COVID-19 is having a negative impact on sales for some retailers and is a boon for others.
Chain Store Age conducted a survey online from March 19-22 asking retailers about how the ongoing COVID-19 pandemic is disrupting retail workflows throughout the enterprise. A leading 39% of respondents said it has had a negative impact on sales. However, a combined 38% reported the virus has been a “goldmine” (18%) or created significant uptick (20%).
Here are a few brief thoughts about the deeper implications of these results.
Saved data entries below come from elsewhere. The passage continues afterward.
/-- Builds an index (R611): its place, then FPC lists in each of its clusters. -/
def State.buildIndex (s : State) (c : CreateFields) (splan uplan : Nat) : Option State :=
  (s.placeIndex c splan uplan).bind (fun t =>
    let k0 := ((t.desc? c.index).map (·.coarse0)).getD 0
    t.newLists c ((List.range c.ncoarse).flatMap (fun k => (List.range c.fpc).map (fun f => (k0 + k) * 64 + f))))

/-- INDEX_CREATE (R7, R611). -/
def execIndexCreate (h : HostHdr) (c0 : CreateFields) (splan uplan : Nat) (s : State) : Outcome :=
  s.hostRun h (fun s =>
    if c0.store = 0 ∧ !s.hw.variant.flash then .next (s.completeSt h .notPresent)
    else
      s.need h (s.tenant? c0.tenant) (fun _ =>
        if (s.desc? c0.index).isSome ∨ !createOk c0 then .next (s.completeSt h .badArg)
        else
          let c := createFill c0
          if !s.shapePlan splan 1 c ∨ !s.shapePlan uplan 5 c then .next (s.completeSt h .notFound)
          else if !s.canCharge c.tenant (indexCharge c) then .next (s.completeSt h .quota)
          else
            match s.buildIndex c splan uplan with
            | none => .next (s.completeSt h .noResource)
            | some t => .next ((t.charge c.tenant (indexCharge c)).completeSt h .ok)))

/-! ## Deletion (R84, R612) -/

/-- INDEX_DELETE (R181, R612). -/
def execIndexDelete (h : HostHdr) (n : Nat) (s : State) : Outcome :=
  s.hostCmd h (fun s =>
    match s.desc? n with
    | none =>
      if Tbl.has s.flash.nsLen n then ((s.discardNs n).countOrphans).completeSt h .ok else s.completeSt h .notFound
    | some d =>
      if d.st = .deleting then s.completeSt h .ok
      else
        let t := s.modDesc n (fun d => { d with st := .deleting })
        { t with host := { t.host with waits := t.host.waits ++ [(h, HostWait.delIndex n)] } })

/-- Everything that an index charges (R331): its creation and its live items. -/
def State.indexTotal (s : State) (n : Nat) (d : Desc) : QuotaRec :=
  (s.listsOf n).foldl (fun q e =>
    let i := itemCharge d.c e.2.copy
    { q with hbm := q.hbm + i.hbm * e.2.livec, flash := q.flash + i.flash * e.2.livec }) (indexCharge d.c)

/-- Frees the structures of an index (R612). -/
def State.freeIndex (s : State) (n : Nat) (d : Desc) : State :=
  let c := d.c
  let a := (s.listsOf n).foldl (fun (t : State) e => t.retire c e.1 e.2 []) s
  let b := (a.alloc.retired.filter (fun r => r.index == n)).foldl (fun (t : State) r =>
    r.areas.foldl (fun (u : State) x => u.areaFree x.base) (r.spans.foldl (fun (u : State) x => u.rowsFree r.ch x.base) t)) a
  let e := [d.coarseadr, d.fineadr, d.projadr, d.scaleadr, d.diradr].foldl (fun (t : State) x => t.areaFree x) b
  let lists := fun (l : Nat) => decide (64 * d.coarse0 ≤ l) && decide (l < 64 * (d.coarse0 + c.ncoarse))
  let coarse := fun (k : Nat) => decide (d.coarse0 ≤ k) && decide (k < d.coarse0 + c.ncoarse)
  let x := e.idx
  let f : State := { e with
    alloc := { e.alloc with retired := e.alloc.retired.filter (fun r => r.index != n) },
    idx := { x with
      desc := Tbl.erase x.desc n, hdr := Tbl.drop x.hdr lists, adj := Tbl.drop x.adj lists, mask := Tbl.drop x.mask coarse,
      dir := Tbl.drop x.dir (fun k => k / 2 ^ 36 == n), recs := Tbl.drop x.recs (fun k => k / 2 ^ 48 == n),
      deferred := x.deferred.filter (fun l => !lists l), changed := Tbl.drop x.changed coarse,
      groupMask := Tbl.erase x.groupMask n } }
  (f.discardNs n).countOrphans

/-- Does a request still read or change an index? -/
def State.indexInUse (s : State) (n : Nat) : Bool :=
  let use := fun (r : Req) => r.op != .run && r.index == n
  s.work.reqs.any use || s.cas.provs.any (fun p => p.reqs.any use)

/-- DELETION_FINISH (R612): no request on the DELETING index is left; it returns to FREE and its INDEX_DELETE completes. -/
def execDeletionFinish (n : Nat) (s : State) : Outcome :=
  s.whenServing (fun s =>
    match s.desc? n with
    | none => s
    | some d =>
      if d.st ≠ .deleting ∨ s.indexInUse n then s
      else
        let total := s.indexTotal n d
        let t := s.freeIndex n d
        let u := if d.charged then t.release d.c.tenant total else t
        let mine := fun (w : HostHdr × HostWait) => w.2 == HostWait.delIndex n
        let v : State := { u with host := { u.host with waits := u.host.waits.filter (fun w => !mine w) } }
        (u.host.waits.filter mine).foldl (fun (x : State) w => x.completeSt w.1 .ok) v)

/-! ## Seal and attachment (R79, R583) -/

/-- INDEX_QUIESCE (R79, R612): RESULT is SEALSEQ. -/
def execIndexQuiesce (h : HostHdr) (n : Nat) (s : State) : Outcome :=
  s.hostCmd h (fun s =>
    match s.desc? n with
    | none => s.completeSt h .notFound
    | some d =>
      if d.st ≠ .active then s.completeSt h .notFound
      else
        let q := (d.sealSeq + 1) % 2 ^ 32
        (s.modDesc n (fun d => { d with sealDig := s.sealOf d, sealSeq := q, sealValid := true })).complete h .ok [] (leBytes 4 q))

/-- INDEX_ATTACH (R583): RESULT is SEALSEQ. -/
def execIndexAttach (h : HostHdr) (n splan uplan : Nat) (s : State) : Outcome :=
  s.hostCmd h (fun s =>
    match s.desc? n with
    | none => s.completeSt h .notFound
    | some d =>
      if d.st ≠ .detached then s.completeSt h .notFound
      else if !d.sealValid ∨ s.sealOf d ≠ d.sealDig then s.completeSt h .checkFail
      else if (s.tenant? d.c.tenant).isNone ∨ !s.canCharge d.c.tenant (s.indexTotal n d) then s.completeSt h .quota
      else if !s.shapePlan splan 1 d.c ∨ !s.shapePlan uplan 5 d.c then s.completeSt h .notFound
      else
        ((s.charge d.c.tenant (s.indexTotal n d)).modDesc n (fun d =>
          { d with st := .active, splan := splan, uplan := uplan, charged := true })).complete h .ok [] (leBytes 4 d.sealSeq))

/-! ## Flash namespaces and gather tables -/

/-- SET_HOT (R7, R185). -/
def execSetHot (h : HostHdr) (ns : Nat) (hot : Bool) (first count : Nat) (s : State) : Outcome :=
  s.hostRun h (fun s =>
    if !s.hw.variant.flash then .next (s.completeSt h .notPresent)
    else
      s.need h (Tbl.find s.flash.nsLen ns) (fun len =>
        s.wellFormed h 185 (decide (first + count ≤ len))
          (.next (((List.range count).foldl (fun (t : State) i =>
            t.setMap ns (first + i) { (t.mapEnt ns (first + i)) with hot := hot }) s).completeSt h .ok))))

/-- Rows of a table that lie at this node (R339). -/
def State.localRows (_s : State) (d : TableDesc) : Nat :=
  if bitOf d.tflags 0 then ceilDiv d.rows (d.chunk * d.nnodes) * d.chunk else d.rows

/-- What a table charges (R331). -/
def tableCharge (d : TableDesc) : QuotaRec := { QuotaRec.none with hbm := d.rows * d.rowbytes, tables := 1 }

/-- Are the fields of a table descriptor in range (R338)? -/
def tableOk (d : TableDesc) : Bool :=
  let dist := bitOf d.tflags 0
  decide (d.table < 4096) && decide (1 ≤ d.tfmt) && decide (d.tfmt ≤ 10) && decide (d.tflags < 4)
  && (if dist then decide (2 ≤ d.nnodes) && decide (d.nnodes ≤ 8) && (List.range 17).any (fun i => d.chunk == 2 ^ i) else d.nnodes == 1)
  && decide (64 ≤ d.rowbytes) && decide (d.rowbytes ≤ 65536) && d.rowbytes % 64 == 0
  && decide (1 ≤ d.rows) && decide (d.rows ≤ 2 ^ 40) && decide (d.base < 2 ^ 44) && d.base % 4096 == 0
  && (d.hotwin == 0 || (decide (1000 ≤ d.hotwin) && decide (d.hotwin ≤ 1000000)))

/-- Does a span of the interleaved area meet one in use, or the HDM window? -/
def State.areaMeets (s : State) (b n : Nat) : Bool :=
  s.alloc.areas.any (fun u => decide (u.base < b + n) && decide (b < u.base + u.len)) || decide (s.ilvSize - s.hdmBytes < b + n)

/-- CREATE_TABLE (R331, R338); overlapping programming is a host error (R13). -/
def execCreateTable (h : HostHdr) (d : TableDesc) (s : State) : Outcome :=
  s.hostRun h (fun s =>
    s.need h (s.tenant? d.tenant) (fun _ =>
      let n := roundUp (s.localRows d * d.rowbytes) 4096
      s.wellFormed h 338 (tableOk d && !Tbl.has s.tables.descs d.table && !s.areaMeets d.base n)
        (if !s.canCharge d.tenant (tableCharge d) then .next (s.completeSt h .quota)
         else
           let e := { d with hotth := if d.hotth = 0 then 65536 else d.hotth, hotwin := if d.hotwin = 0 then 10000 else d.hotwin }
           let t : State := { s with
             tables := { s.tables with descs := Tbl.set s.tables.descs d.table e },
             alloc := { s.alloc with areas := spanInsert s.alloc.areas ⟨d.base, n⟩ } }
           .next ((t.charge d.tenant (tableCharge d)).completeSt h .ok))))

/-- DELETE_TABLE (R331, R521): the table, its replicas and its hot rows go. -/
def execDeleteTable (h : HostHdr) (n : Nat) (s : State) : Outcome :=
  s.hostRun h (fun s =>
    s.need h (Tbl.find s.tables.descs n) (fun d =>
      let t := (s.areaFree d.base).each (s.tables.replicas.filter (fun e => e.1 / 2 ^ 40 == n)) (fun e t => t.areaFree e.2)
      let u : State := { t with tables := { t.tables with
        descs := Tbl.erase t.tables.descs n, hot := t.tables.hot.filter (fun e => e.table != n),
        replicas := Tbl.drop t.tables.replicas (fun k => k / 2 ^ 40 == n),
        decisions := t.tables.decisions.filter (fun e => e.1 != n) } }
      .next ((u.release d.tenant (tableCharge d)).completeSt h .ok)))

/-- GROUP_INDEX (R414): the master's mask of a group index. A node that is no master, or a mask beyond the members, is a host error. -/
def execGroupIndex (h : HostHdr) (n mask : Nat) (s : State) : Outcome :=
  s.hostRun h (fun s =>
    s.need h (s.desc? n) (fun _ =>
      s.wellFormed h 414 (s.role == 2 && decide (mask < 2 ^ s.fld fCasCfgNmemb))
        (.next (({ s with idx := { s.idx with groupMask := Tbl.put 0 s.idx.groupMask n mask } }).completeSt h .ok))))

/-! ## Plan packs (R288 to R297) -/

/-- The load checks of a plan header (R294, R297), in their order; `sys` says that the pack has SYSTEM and the owner is SYSTEM. -/
def State.planFault (s : State) (sys : Bool) (p : PlanHdr) : Option Status :=
  let v := s.hw.variant
  let secOk := fun (x : PlanSection) => x.boundsOk && x.crcOk && decide (1 ≤ x.stype) && decide (x.stype ≤ 9) && decide (x.cls ≤ 2)
  let mac := (planWords p true ++ planWords p false).any (fun w => decide (0x20 ≤ uOp w) && decide (uOp w ≤ 0x27))
  firstFail [
    (p.magicOk && decide (1 ≤ p.kind) && decide (p.kind ≤ 7) && decide (1 ≤ p.sections.length)
      && decide (p.sections.length ≤ 24) && p.sections.all secOk, .badPack),
    (p.kind != 6 || sys, .badPack),
    (bitOf p.varmask (v.code - 1), .notPresent),
    (decide (p.cores ≤ v.cores) && (List.range 4).all (fun i => decide (bits p.brmctx (4 * i) 4 ≤ 4))
      && decide (p.sloeq ≤ (if v.flash then 8 else 0)) && decide (p.nbuwords ≤ 512), .notPresent),
    (v.mac || !mac, .notPresent),
    (v.flash || (!bitOf p.pflags 0 && !p.sections.any (fun x => x.stype == 7)), .notPresent)]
COVID-19 is hitting some retailers where it hurts
Sales is the lifeblood of retail. No matter how well a retailer communicates with customers, establishes its brand presence, manages employees, and fulfills inventory, if they cannot sell products through they will fail. Widespread loss of sales indicates that consumers being largely sheltered in their homes creates a fundamental downward shift in shopping behavior.
Digital sales aren’t always making up for lost brick-and-mortar sales
Early indicators suggest consumers who do not want to or are no longer able visit physical stores (which are increasingly closing down due to the pandemic) are doing more shopping online. However, the survey question did not ask retailers to specify how COVID-19 is affecting sales by brick-and-mortar and digital channel. Four in 10 respondents stating the pandemic is having a blanket negative impact on sales suggests consumers are simply putting off purchases or buying fewer items than usual, regardless of channel.
Some retailers are stealing market share
Retailers such as Amazon and major grocery, drugstore, discount and dollar store chains are engaged in hiring booms. Amazon has had to focus fulfillment on certain household items, and chains such as Walmart and Target are reducing store hours to ensure shelves can be stocked. Select retailers, particularly those selling food and household essentials, are seeing a positive sales impact from COVID-19.
What you can do
Retailers who are seeing sales suffer due to COVID-19 need to become as flexible as possible in how consumers can purchase their goods. As traditional brick-and-mortar shopping becomes less of an option, retailers need to heavily invest in omnichannel offerings such as curbside pickup, drive-thru pickup, and on-demand delivery.
A wide variety of third-party platforms are available to help retailers quickly launch or enhance omnichannel sales efforts. Retailers cannot manage the duration or severity of the COVID-19 pandemic, but they can manage their response.